In general, the anhydrous compound hydrogen fluoride is more common industrially than its aqueous solution, hydrofluoric acid. Its main uses, on a tonnage basis, are as a forerunner to organofluorine compounds and a forerunner to cryolite for the electrolysis of aluminium.^[fourteen]

Precursor to organofluorine compounds [edit]

HF reacts with chlorocarbons to give fluorocarbons. An important application of this reaction is the product of tetrafluoroethylene (TFE), precursor to Teflon. Chloroform is fluorinated by HF to produce chlorodifluoromethane (R-22):^[14]

CHCl₃ + 2 HF → CHClF₂ + 2 HCl

Pyrolysis of chlorodifluoromethane (at 550-750 °C) yields TFE.

HF is a reactive solvent in the electrochemical fluorination of organic compounds. In this approach, HF is oxidized in the presence of a hydrocarbon and the fluorine replaces C–H bonds with C–F bonds. Perfluorinated carboxylic acids and sulfonic acids are produced in this manner.^[15]

1,one-Difluoroethane is produced by adding HF to acetylene using mercury every bit a catalyst.^[fifteen]

HC≡CH + ii HF → CH₃CHF₂

The intermediate in this process is vinyl fluoride or fluoroethylene, the monomeric precursor to polyvinyl fluoride.

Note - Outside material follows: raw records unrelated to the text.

/-- `State.writeAt`. -/
theorem State_writeAt_calm (s : State) (a : Nat) (l : Line) {s_ : State} (hks : Calm s_ s) :
    Calm s_ (State.writeAt s a l) := by
  unfold State.writeAt
  with_reducible
    repeat' (first
      | assumption
      | lift_lets
      | (intro x; refine (fun (hx : Calm s_ x) => ?_) ?_; clear_value x; rotate_left; unfold x; rotate_right)
      | (intro x; refine (fun (hx : Calm s_ x.1) => ?_) ?_; clear_value x; rotate_left; unfold x; rotate_right)
      | (intro x; refine (fun (hx : ∀ y, Calm s_ (x y)) => ?_) ?_; clear_value x; rotate_left; unfold x; rotate_right)
      | (intro x; clear_value x)
      | apply State_putLine_calm
      | apply State_touchWrite_calm
      | apply calm_ite
      | apply calm_ite1
      | (apply calm_mk; first | assumption | apply State_putLine_calm | apply State_touchWrite_calm)
      | (intro _)
      | split
      | (dsimp only; split)
      | (refine calm_fst_eq (by assumption) ?_))

/-- `State.mergeAt`. -/
theorem State_mergeAt_calm (s : State) (a mask : Nat) (bs : List Byte) (sb : Word) {s_ : State} (hks : Calm s_ s) :
    Calm s_ (State.mergeAt s a mask bs sb) := by
  unfold State.mergeAt
  with_reducible
    repeat' (first
      | assumption
      | lift_lets
      | (intro x; refine (fun (hx : Calm s_ x) => ?_) ?_; clear_value x; rotate_left; unfold x; rotate_right)
      | (intro x; refine (fun (hx : Calm s_ x.1) => ?_) ?_; clear_value x; rotate_left; unfold x; rotate_right)
      | (intro x; refine (fun (hx : ∀ y, Calm s_ (x y)) => ?_) ?_; clear_value x; rotate_left; unfold x; rotate_right)
      | (intro x; clear_value x)
      | apply State_mergeLine_calm
      | apply State_touchWrite_calm
      | apply calm_ite
      | apply calm_ite1
      | (apply calm_mk; first | assumption | apply State_mergeLine_calm | apply State_touchWrite_calm)
      | (intro _)
      | split
      | (dsimp only; split)
      | (refine calm_fst_eq (by assumption) ?_))

/-- `State.emit`. -/
theorem State_emit_calm (s : State) (o : OutMsg) {s_ : State} (hks : Calm s_ s) :
    Calm s_ (State.emit s o) := by
  unfold State.emit
  with_reducible
    repeat' (first
      | assumption
      | (apply calm_mk; assumption))

/-- `State.fresh`. -/
theorem State_fresh_calm (s : State) {s_ : State} (hks : Calm s_ s) :
    Calm s_ (State.fresh s) := by
  unfold State.fresh
  with_reducible
    repeat' (first
      | assumption
      | (apply calm_mk; assumption))

/-- `State.queueIntr`. -/
theorem State_queueIntr_calm (s : State) (d v : Nat) {s_ : State} (hks : Calm s_ s) :
    Calm s_ (State.queueIntr s d v) := by
  unfold State.queueIntr
  with_reducible
    repeat' (first
      | assumption
      | apply State_updLink_calm
      | (apply calm_mk; assumption)
      | (intro _))

/-- `State.setStat`. -/
theorem State_setStat_calm (s : State) (d : Nat) (b : Blk) (i : Nat) (bitsUp : Word) {s_ : State} (hks : Calm s_ s) :
    Calm s_ (State.setStat s d b i bitsUp) := by
  unfold State.setStat
  with_reducible
    repeat' (first
      | assumption
      | lift_lets
      | (intro x; refine (fun (hx : Calm s_ x) => ?_) ?_; clear_value x; rotate_left; unfold x; rotate_right)
      | (intro x; clear_value x)
      | apply State_setRg_calm
      | apply State_queueIntr_calm
      | apply calm_ite)

/-- `State.fillLog`. -/
theorem State_fillLog_calm (s : State) (d : Nat) (b : Blk) (i : Nat) (log : Nat) {s_ : State} (hks : Calm s_ s) :
    Calm s_ (State.fillLog s d b i log) := by
  unfold State.fillLog
  with_reducible
    repeat' (first
      | assumption
      | apply State_setRg_calm
      | apply calm_ite)

/-- `State.noteClass`. -/
theorem State_noteClass_calm (s : State) (d : Nat) (b : Blk) (i bit : Nat) (c : Cls) {s_ : State} (hks : Calm s_ s) :
    Calm s_ (State.noteClass s d b i bit c) := by
  unfold State.noteClass
  with_reducible
    repeat' (first
      | assumption
      | lift_lets
      | (intro x; refine (fun (hx : Calm s_ x) => ?_) ?_; clear_value x; rotate_left; unfold x; rotate_right)
      | (intro x; clear_value x)
      | apply calm_classes
      | (apply calm_mk; assumption))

Forerunner to metal fluorides and fluorine [edit]

The electrowinning of aluminium relies on the electrolysis of aluminium fluoride in molten cryolite. Several kilograms of HF are consumed per ton of Al produced. Other metal fluorides are produced using HF, including uranium hexafluoride.^[fourteen]

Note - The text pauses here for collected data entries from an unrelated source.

/-- `State.sendUp` keeps them. -/
theorem State_sendUp_keeps (j : RedJob) (s : State) (k : Nat) {s_ : State} (hks : Keeps s_ s) :
    Keeps s_ (State.sendUp j s k) := by
  unfold State.sendUp
  with_reducible
    repeat' (first
      | assumption
      | lift_lets
      | (intro x; refine (fun (hx : Keeps s_ x) => ?_) ?_; clear_value x; rotate_left; unfold x; rotate_right)
      | (intro x; clear_value x)
      | apply State_updChan_keeps
      | apply State_redLineTrap_keeps
      | apply State_redSend_keeps
      | apply State_redWrite_keeps
      | apply State_redSwap_keeps
      | apply foldl_keeps
      | apply foldl_keeps1
      | apply keeps_ite
      | (apply keeps_mk; assumption)
      | (intro _)
      | split
      | (refine keeps_fst_eq (by assumption) ?_))

/-- `State.sendGo` keeps them. -/
theorem State_sendGo_keeps (j : RedJob) (s : State) (k : Nat) {s_ : State} (hks : Keeps s_ s) :
    Keeps s_ (State.sendGo j s k) := by
  unfold State.sendGo
  with_reducible
    repeat' (first
      | assumption
      | lift_lets
      | (intro x; refine (fun (hx : Keeps s_ x) => ?_) ?_; clear_value x; rotate_left; unfold x; rotate_right)
      | (intro x; clear_value x)
      | apply State_updChan_keeps
      | apply State_redSwap_keeps
      | apply keeps_ite
      | (apply keeps_mk; assumption)
      | (intro _))

/-- `State.rootChunk` keeps them. -/
theorem State_rootChunk_keeps (j : RedJob) (alu : Bool) (s : State) (k : Nat) {s_ : State} (hks : Keeps s_ s) :
    Keeps s_ (State.rootChunk j alu s k) := by
  unfold State.rootChunk
  with_reducible
    repeat' (first
      | assumption
      | (intro x; refine (fun (hx : Keeps s_ x) => ?_) ?_; clear_value x; rotate_left; unfold x; rotate_right)
      | (intro x; refine (fun (hx : Keeps s_ x.1) => ?_) ?_; clear_value x; rotate_left; unfold x; rotate_right)
      | (intro x; clear_value x)
      | split
      | apply State_updChan_keeps
      | apply State_writeAt_keeps
      | apply State_raise_keeps
      | apply State_redLineTrap_keeps
      | apply foldl_keeps
      | apply foldl_keeps1
      | apply keeps_ite
      | (intro _)
      | lift_lets
      | (refine keeps_fst_eq (by assumption) ?_))

/-- `State.sendDown` keeps them. -/
theorem State_sendDown_keeps (j : RedJob) (s : State) (k : Nat) {s_ : State} (hks : Keeps s_ s) :
    Keeps s_ (State.sendDown j s k) := by
  unfold State.sendDown
  with_reducible
    repeat' (first
      | assumption
      | (intro x; refine (fun (hx : Keeps s_ x) => ?_) ?_; clear_value x; rotate_left; unfold x; rotate_right)
      | (intro x; clear_value x)
      | apply State_updChan_keeps
      | apply State_redLineTrap_keeps
      | apply State_redWrite_keeps
      | apply State_redSwap_keeps
      | apply foldl_keeps
      | apply foldl_keeps1
      | apply keeps_ite
      | (intro _)
      | split
      | lift_lets
      | (refine keeps_fst_eq (by assumption) ?_))

/-- `State.redPhase` keeps them. -/
theorem State_redPhase_keeps (s : State) (d c h : Nat) {s_ : State} (hks : Keeps s_ s) :
    Keeps s_ (State.redPhase s d c h) := by
  unfold State.redPhase
  with_reducible
    repeat' (first
      | assumption
      | apply State_updChan_keeps
      | apply keeps_ite
      | (intro _)
      | split
      | (refine keeps_fst_eq (by assumption) ?_))

/-- `State.redWork` keeps them. -/
theorem State_redWork_keeps (s : State) (j : RedJob) (alu : Bool) {s_ : State} (hks : Keeps s_ s) :
    Keeps s_ (State.redWork s j alu) := by
  unfold State.redWork
  with_reducible
    repeat' (first
      | assumption
      | lift_lets
      | (intro x; refine (fun (hx : Keeps s_ x) => ?_) ?_; clear_value x; rotate_left; unfold x; rotate_right)
      | (intro x; clear_value x)
      | apply State_updChan_keeps
      | apply State_sendUp_keeps
      | apply State_sendGo_keeps
      | apply State_rootChunk_keeps
      | apply State_sendDown_keeps
      | apply State_redPhase_keeps
      | apply foldl_keeps
      | apply foldl_keeps1
      | apply keeps_ite
      | (apply keeps_mk; assumption)
      | (intro _))

/-- `State.redCounts` keeps them. -/
theorem State_redCounts_keeps (s : State) (j : RedJob) (alu : Bool) (o : Option Nat) {s_ : State} (hks : Keeps s_ s) :
    Keeps s_ (State.redCounts s j alu o) := by
  unfold State.redCounts
  with_reducible
    repeat' (first
      | assumption
      | apply State_redTrap_keeps
      | apply State_redWork_keeps
      | split
      | (refine keeps_fst_eq (by assumption) ?_))

/-- `State.redHeader` keeps them. -/
theorem State_redHeader_keeps (s : State) (j : RedJob) (alu : Bool) (o : Option (Nat × Bool)) {s_ : State} (hks : Keeps s_ s) :
    Keeps s_ (State.redHeader s j alu o) := by
  unfold State.redHeader
  with_reducible
    repeat' (first
      | assumption
      | apply State_redLineTrap_keeps
      | apply State_redCounts_keeps
      | split
      | (refine keeps_fst_eq (by assumption) ?_))

/-- `State.redStep` keeps them. -/
theorem State_redStep_keeps (s : State) (j : RedJob) (alu : Bool) {s_ : State} (hks : Keeps s_ s) :
    Keeps s_ (State.redStep s j alu) := by
  unfold State.redStep
  with_reducible
    repeat' (first
      | assumption
      | apply State_redHeader_keeps)

/-- `State.headerUpdate` keeps them. -/
theorem State_headerUpdate_keeps (s : State) (d c h : Nat) (alu : Bool) {s_ : State} (hks : Keeps s_ s) :
    Keeps s_ (State.headerUpdate s d c h alu) := by
  unfold State.headerUpdate
  with_reducible
    repeat' (first
      | assumption
      | apply State_snoopAll_keeps
      | apply State_redStep_keeps
      | apply keeps_ite
      | split
      | (refine keeps_fst_eq (by assumption) ?_))

/-- `execChannelHeaderUpdate` keeps them. -/
theorem execChannelHeaderUpdate_keeps (d c h : Nat) (_env : Env) (alu : Bool) (s : State) {s_ : State} (hks : Keeps s_ s) :
    KeepsO s_ (execChannelHeaderUpdate d c h _env alu s) := by
  unfold execChannelHeaderUpdate
  with_reducible
    repeat' (first
      | assumption
      | apply State_headerUpdate_keeps
      | apply keepsO_next)

/-- `State.chunkLoaded` keeps them. -/
theorem State_chunkLoaded_keeps (s : State) (d c h : Nat) {s_ : State} (hks : Keeps s_ s) :
    Keeps s_ (State.chunkLoaded s d c h) := by
  unfold State.chunkLoaded
  with_reducible
    repeat' (first
      | assumption
      | lift_lets
      | (intro x; refine (fun (hx : Keeps s_ x) => ?_) ?_; clear_value x; rotate_left; unfold x; rotate_right)
      | (intro x; clear_value x)
      | apply State_cause_keeps
      | apply State_snoopAll_keeps
      | apply State_redLineTrap_keeps
      | apply State_redFormat_keeps
      | apply State_loadChunk_keeps
      | apply State_redPhase_keeps
      | apply State_headerUpdate_keeps
      | apply keeps_ite
      | (intro _)
      | split
      | (refine keeps_fst_eq (by assumption) ?_))

/-- `execChunkLoaded` keeps them. -/
theorem execChunkLoaded_keeps (d c h : Nat) (_env : Env) (s : State) {s_ : State} (hks : Keeps s_ s) :
    KeepsO s_ (execChunkLoaded d c h _env s) := by
  unfold execChunkLoaded
  with_reducible
    repeat' (first
      | assumption
      | apply State_chunkLoaded_keeps
      | apply keepsO_next)

/-- `State.bucketComplete` keeps them. -/
theorem State_bucketComplete_keeps (s : State) (d c h : Nat) {s_ : State} (hks : Keeps s_ s) :
    Keeps s_ (State.bucketComplete s d c h) := by
  unfold State.bucketComplete
  with_reducible
    repeat' (first
      | assumption
      | lift_lets
      | (intro x; refine (fun (hx : Keeps s_ x) => ?_) ?_; clear_value x; rotate_left; unfold x; rotate_right)
      | (intro x; clear_value x)
      | apply State_updChan_keeps
      | apply State_sendSnoop_keeps
      | apply State_writeDigest_keeps
      | apply State_endUnit_keeps
      | apply State_settleClear_keeps
      | apply keeps_ite
      | (apply keeps_mk; assumption)
      | (intro _)
      | split
      | (refine keeps_fst_eq (by assumption) ?_))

HF is the forerunner to elemental fluorine, F₂, by electrolysis of a solution of HF and potassium bifluoride. The potassium bifluoride is needed because anhydrous HF does not conduct electricity. Several thousand tons of F₂ are produced annually.^[16]

Goad [edit]

HF serves as a goad in alkylation processes in refineries. It is used in the majority of the installed linear alkyl benzene production facilities in the globe. The process involves dehydrogenation of n-paraffins to olefins, and subsequent reaction with benzene using HF every bit catalyst. For example, in oil refineries "alkylate", a component of high-octane petrol (gasoline), is generated in alkylation units, which combine C₃ and C₄ olefins and iso-butane.^[fourteen]

Solvent [edit]

Hydrogen fluoride is an excellent solvent. Reflecting the ability of HF to participate in hydrogen bonding, even proteins and carbohydrates dissolve in HF and can be recovered from information technology. In dissimilarity, most non-fluoride inorganic chemicals react with HF rather than dissolving.^[17]

Health effects [edit]

HF burns, not evident until a day later

Hydrogen fluoride is one of the toxic gases produced naturally by volcanic eruptions.^[18]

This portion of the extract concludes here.